If you encounter any issues during the installation, it is recommended to set up a virtual environment exclusively for Diapason, e.g. using [conda](https://docs.conda.io/projects/conda/en/latest/user-guide/tasks/manage-environments.html). This will avoid creating conflicts with other libraries that you might have already installed. If problems persist, consult the [troubleshooting guide](https://github.com/tuneinsight/python-sdk/blob/main/README.md#troubleshooting).

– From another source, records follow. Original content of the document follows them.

-- ==== Sys2Proof/Machine/Ops.lean ====
section
/-! DEFINITION. The named operations over memory, registers and output channels that the meanings share: BUF
(20_memory.md R60, R61, R68), per-port registers, emitting records and the result of a command (30_encoding.md R98,
R100), every `TX_PING` (46_responder.md R264). TAKING AN EXCEPTION has no operation here because the CORE has none:
60_exceptions.md R310 ("No trap mechanism"), R322 (no entry, no return); a condition is the status `finish` reports. -/

namespace Sys2Proof.Machine

/-! ### Memory -/

/-- What a byte that nothing has written reads as: DESIGN CHOICE 0 (log 6). -/
def Memory.unlisted : Byte := 0

/-- The byte at an address. -/
def Memory.read (m : Memory) (a : Nat) : Byte :=
  match m with
  | [] => Memory.unlisted
  | (x, v) :: rest => if x = a then v else Memory.read rest a

/-- Store a byte, keeping the canonical form: rising addresses, no listed byte equal to the unlisted one. -/
def Memory.write (m : Memory) (a : Nat) (b : Byte) : Memory :=
  match m with
  | [] => if b = Memory.unlisted then [] else [(a, b)]
  | (x, v) :: rest =>
    if a < x then (if b = Memory.unlisted then (x, v) :: rest else (a, b) :: (x, v) :: rest)
    else if a = x then (if b = Memory.unlisted then rest else (a, b) :: rest)
    else (x, v) :: Memory.write rest a b

/-- The canonical form: addresses strictly rising, no entry equal to what an unlisted address reads as. -/
abbrev Memory.wf (m : Memory) : Prop :=
  m.Pairwise (fun x y => x.1 < y.1) ∧ ∀ c ∈ m, c.2 ≠ Memory.unlisted

/-- Every listed address is below `n`. -/
abbrev Memory.below (m : Memory) (n : Nat) : Prop := ∀ c ∈ m, c.1 < n

/-- How many samples BUF holds: either capture fits (R61). -/
def bufLength (c : Config) : Nat := max c.winLen c.csLen

/-- BUF element `i`, its low byte at address `2*i` (log 7). -/
def Memory.readElement (m : Memory) (i : Nat) : Half := m.read (2 * i + 1) ++ m.read (2 * i)

/-- Store BUF element `i` (log 7). -/
def Memory.writeElement (m : Memory) (i : Nat) (v : Half) : Memory :=
  (m.write (2 * i) (v.extractLsb' 0 8)).write (2 * i + 1) (v.extractLsb' 8 8)

/-- The sampler's samples stored from element `i` up (R61, R363). -/
def Memory.writeSamples (m : Memory) (i : Nat) : List Half → Memory
  | [] => m
  | v :: rest => Memory.writeSamples (m.writeElement i v) (i + 1) rest

/-- `BufRead(i)` (R14): the read port has `SAMPLE_W` wires (R94), so `0 <= BUF[i] < 2^SAMPLE_W` (R61, log 8). -/
def bufRead (s : State) (i : Nat) : Nat := (s.buf.readElement i).toNat % 2 ^ s.config.sampleW

/-- `BUF[0 .. len-1]`. -/
def bufWindow (s : State) (len : Nat) : List Nat := (List.range len).map (bufRead s)

/-! ### Registers -/

/-- `port[p] <- pr`. -/
def State.setPort (s : State) (p : PortIdx) (pr : PortRegs) : State :=
  { s with ports := s.ports.set p.val pr p.isLt }

/-- `slot[p] <- sl`, the four slots of a port. -/
def State.setSlots (s : State) (p : PortIdx) (sl : Vector Slot 4) : State :=
  { s with slots := s.slots.set p.val sl p.isLt }

/-- `chan[p] <- ch`. -/
def State.setChan (s : State) (p : PortIdx) (ch : Chan) : State :=
  { s with chans := s.chans.set p.val ch p.isLt }

/-- The ports in ascending order. -/
def portList : List PortIdx := [0, 1, 2, 3, 4, 5, 6, 7]

/-! ### Output records -/

/-- Append output records in emission order (R15, R100). -/
def State.emit (s : State) (rs : List Output) : State := { s with out := s.out ++ rs }

/-- End a command: its one result record (R98). -/
def State.finish (s : State) (status : Status) (value : ResultValue) : State :=
  s.emit [.res { status := status, value := value }]

/-- The `TX_PING` record of the present state (R104, R264). -/
def pingRecord (s : State) : TxRecord :=
  .ping s.cfg.networkId s.sess.masterNetworkId s.config.moduleType s.sess.sessionId

/-- `emit TX_PING`, which sets the keep-alive timer (R264). -/
def emitPing (s : State) : State :=
  { s.emit [.tx (pingRecord s)] with resp := { lastPingTime := s.inp.now } }

/-- `emit PERSIST(record(cfg))` (R64, R102). -/
def emitPersist (s : State) : State := s.emit [.persist (encodeRecord s.cfg)]

/-- The `TX_ACCDATA` record for slots `lo`, `hi` of port `p` (R107). -/
def accDataRecord (s : State) (p : PortIdx) (type : Byte) (lo hi : SlotIdx) : TxRecord :=
  .accData s.cfg.networkId s.cfg.moduleAddress (portByte p) type
    (packSlot s.slots[p][lo]) (packSlot s.slots[p][hi])

/-- The `TX_PORT6` record of port `p` with the given state (R108, R111). -/
def port6Record (s : State) (p : PortIdx) (state : Bool) : TxRecord :=
  .port6 s.cfg.networkId s.cfg.moduleAddress (portByte p) port6Type (occupancyWord state)

end Sys2Proof.Machine
end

### Connecting to your instance

The first step is to set up a `Diapason` client to connect to the instance. The recommended way to instantiate a client is the `login` method. This method requires minimal configuration beforehand: you will need the URL of your instance and its frontend client ID. Contact your administrator if you are unsure how to set these.

In [1]:
from tuneinsight import Diapason

In [2]:
client = Diapason.from_config(
    api_url="<api_url>/api", # The url of the Tune Insight API to which the client will connect. You might not need /api.
    oidc_client_id="<frontend_client_id>", # This is the front client id given by Tune Insight in the Portal.
)

The following cell will open a window in your browser to prompt your for your login credentials. Other connection modes are available, e.g. from a configuration file (see [the documentation](https://dev.tuneinsight.com/docs/Usage/python-sdk/) for the options available).

In [4]:
# UNCOMMENT THIS CELL
# client.login()

### Connecting a datasource

Tune Insight instances support many types of data sources (databases, CSVs, APIs, etc.). The Diapason client defines methods to connect to data sources of each type (e.g., `client.new_api_datasource`). You can also connect and configure these datasources using the frontend interface, and retrieve them to use in Diapason with the `client.get_datasource(name=...)` method.

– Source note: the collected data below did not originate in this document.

-- ==== Sys2Proof/Machine/Step.lean ====
section
/-! DEFINITION. One step: the next thing the host does at the ports of the CORE; for an accepted command, the whole
operation, atomically (45_scheduler.md R230). -/

namespace Sys2Proof.Machine

/-- One step. With nothing presented the CORE is idle and its state is held (60_exceptions.md R338). A command that
meets a waiting output record is not accepted and stays presented (70_reset_and_hazards.md R367). DESIGN CHOICE (log 19):
it keeps its place at the head of `host`, so an event listed behind it does not overtake it; a host that takes the records
while the command waits is a list with those `take` events in front of it. -/
def step (s : State) : Host.Outcome State Fault Refusal :=
  match s.host with
  | [] => .next s
  | .command w inp :: rest => if commandReady s then exec (decode w) (acceptCommand inp rest s) else .next s
  | .fill samples :: rest => .next (fillBuffer samples { s with host := rest })
  | .take ch :: rest => .next { s with out := takeRecord ch s.out, host := rest }
  | .rst :: rest => .next (assertReset { s with host := rest })

/-- `s` with the table word `w` presented on the command port, so that the very next step accepts and runs it
(log 1). A command has one fixed length, so `nbits` does not matter. -/
def State.withFetchWord (s : State) (_nbits w : Nat) : State := presentWord (wordOfNat w) s

end Sys2Proof.Machine
end

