-- ==== Sys2Proof/Tests/Slice0.lean ====
section
/-! SUPPORT. Tests of the model on small states, their expected results taken from the spec's encodings, examples and
vectors (30_encoding.md, 95_test_vectors.md), and for every statement with hypotheses a state and operands that meet them
(`witness_…`), one for each clause at a boundary of its range. -/

open Sys2Proof Sys2Proof.Machine Sys2Proof.Claims

namespace Sys2Proof.Tests

set_option Elab.async false

/-! ### Helpers -/

/-- The next state of an operation. -/
def after (i : Instr) (s : State) : Option State :=
  match exec i s with
  | .next t => some t
  | _ => none

/-- The records an operation leaves. -/
def outOf (i : Instr) (s : State) : Option (List Output) := (after i s).map State.out

/-- The next state of a step. -/
def afterStep (s : State) : Option State :=
  match step s with
  | .next t => some t
  | _ => none

/-- The configuration of 95_test_vectors.md. -/
def cfg0 : ModuleConfig :=
  { networkId := 0xC321, moduleAddress := 0x0100, sendChannel2Data := false, trackSetCurrentThreshold := 1000,
    trackFreeToSetDelay := 100, trackSetToFreeDelay := 1000,
    voltageOffset := #v[2000, 2000, 2000, 2000, 2000, 2000, 2000, 2000] }

/-- The state after `rst` with the parameters of 00_scope.md R10. -/
def dead : State := State.resetWith testConfig

/-- The state after `BOOT` with `cfg0`. -/
def up : State :=
  { dead with booted := true, cfg := cfg0, thr := { thresholdVoltage := 100, trackSetVoltage := 50 },
              ports := Vector.ofFn fun _ => { PortRegs.reset with voltageOffset := 2000 } }

/-- The same at another time. -/
def atTime (s : State) (now : Millis) : State := { s with inp := { s.inp with now := now } }

/-- A capture in flight. -/
def capturing : State := { up with sched := { up.sched with captureRunning := true } }

/-- A capture waiting to be consumed. -/
def ready (u : Purpose) : State := { up with sched := { up.sched with dataReady := true, capPurpose := u } }

/-- One slot of port 3 filled. -/
def withSlot (s : State) (k : SlotIdx) (sl : Slot) : State := s.setSlots 3 (s.slots[(3 : PortIdx)].set k.val sl k.isLt)

/-- A slot seen at 1000 (the example of R193). -/
def slotA : Slot := { address := 0x0001, direction := 1, lastSeenTimestamp := 1000, reported := true }

/-- Port 3 with the slots `[0x0001/fwd, empty, 0x0203/unk, empty]` (the example of R190). -/
def port3 : State :=
  withSlot (withSlot up 0 slotA) 2 { address := 0x0203, direction := 0, lastSeenTimestamp := 0, reported := true }

/-- Port 3 with four addresses. -/
def full3 : State := withSlot (withSlot port3 1 { slotA with address := 0x0104 }) 3 { slotA with address := 0x0105 }

/-- Port 2 occupied with the report pending since 200. -/
def pending2 : State :=
  up.setPort 2 { PortRegs.reset with state := true, reported := false, lastChangeTimestamp := 200, voltageOffset := 2000 }

/-- Samples of one frame with a start tick and a codeword (95_test_vectors.md, FRAMES): 0 bits 300 above 2000. -/
def lowAt (start : Nat) (code : Byte) (t : Nat) : Bool :=
  decide (start ≤ t ∧ t < start + 4) ||
  (decide (start + 4 ≤ t ∧ t < start + 36) && !code.getLsbD ((t - start - 4) / 4))

/-- A window of two frames. -/
def window (len : Nat) (a : Byte) (sa : Nat) (b : Byte) (sb : Nat) : List Half :=
  (List.range len).map fun t => if lowAt sa a t || lowAt sb b t then 2300 else 2000

/-- `up` with a window of 90 samples: symbols 1 and 0 at ticks 10 and 50. -/
def windowed (s : State) : State :=
  { s with config := { testConfig with winLen := 90 }, buf := Memory.writeSamples [] 0 (window 90 0xAA 10 0xAC 50) }

/-- A frame record of two data symbols `a`, `b` with a gap, and a third frame if asked for. -/
def record (a b : Symbol) (gap : Nat) (third : List Frame) : FrameRecord :=
  { directionCount := 8
    frames := { start := 10, stop := 50, code := 0xAC, sym := a } ::
      { start := 50 + gap, stop := 90 + gap, code := 0xAA, sym := b } :: third }

/-- A third frame of a symbol, `gap` ticks after the second frame of `record a b 0`. -/
def thirdFrame (s : Symbol) (gap : Nat) : Frame := { start := 90 + gap, stop := 130 + gap, code := 0x0F, sym := s }

/-- Port 0 with a stored pair of id 2 and value 1. -/
def haveHi : State := up.setChan 0 { lastSymbolId := 2, lastSymbolValue := 1 }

Tune Insight instances also support the ability to generate _mock_ datasets with an arbitrary structure. These datasets can be used to prototype your projects or, in this case, as a demo. In this notebook, we will create a simple dataset with a few demographic attributes and use it in our computations.

In [5]:
from tuneinsight.utils.datagen import GenericGenerator

generator = GenericGenerator()

Let's add some basic demographic attributes: name, age, hair color, height, weight.

In [6]:
generator.attributes.add_name("name", pattern="{first_name} {last_name}")
generator.attributes.add_integer("age", min_value=0, max_value=120)
generator.attributes.add_categorical("hair_color", possible_values=["black", "brown", "blond", "white", "red", "other"])
generator.attributes.add_continuous("height", min_value=50, max_value=200)
generator.attributes.add_continuous("weight", min_value=5, max_value=150)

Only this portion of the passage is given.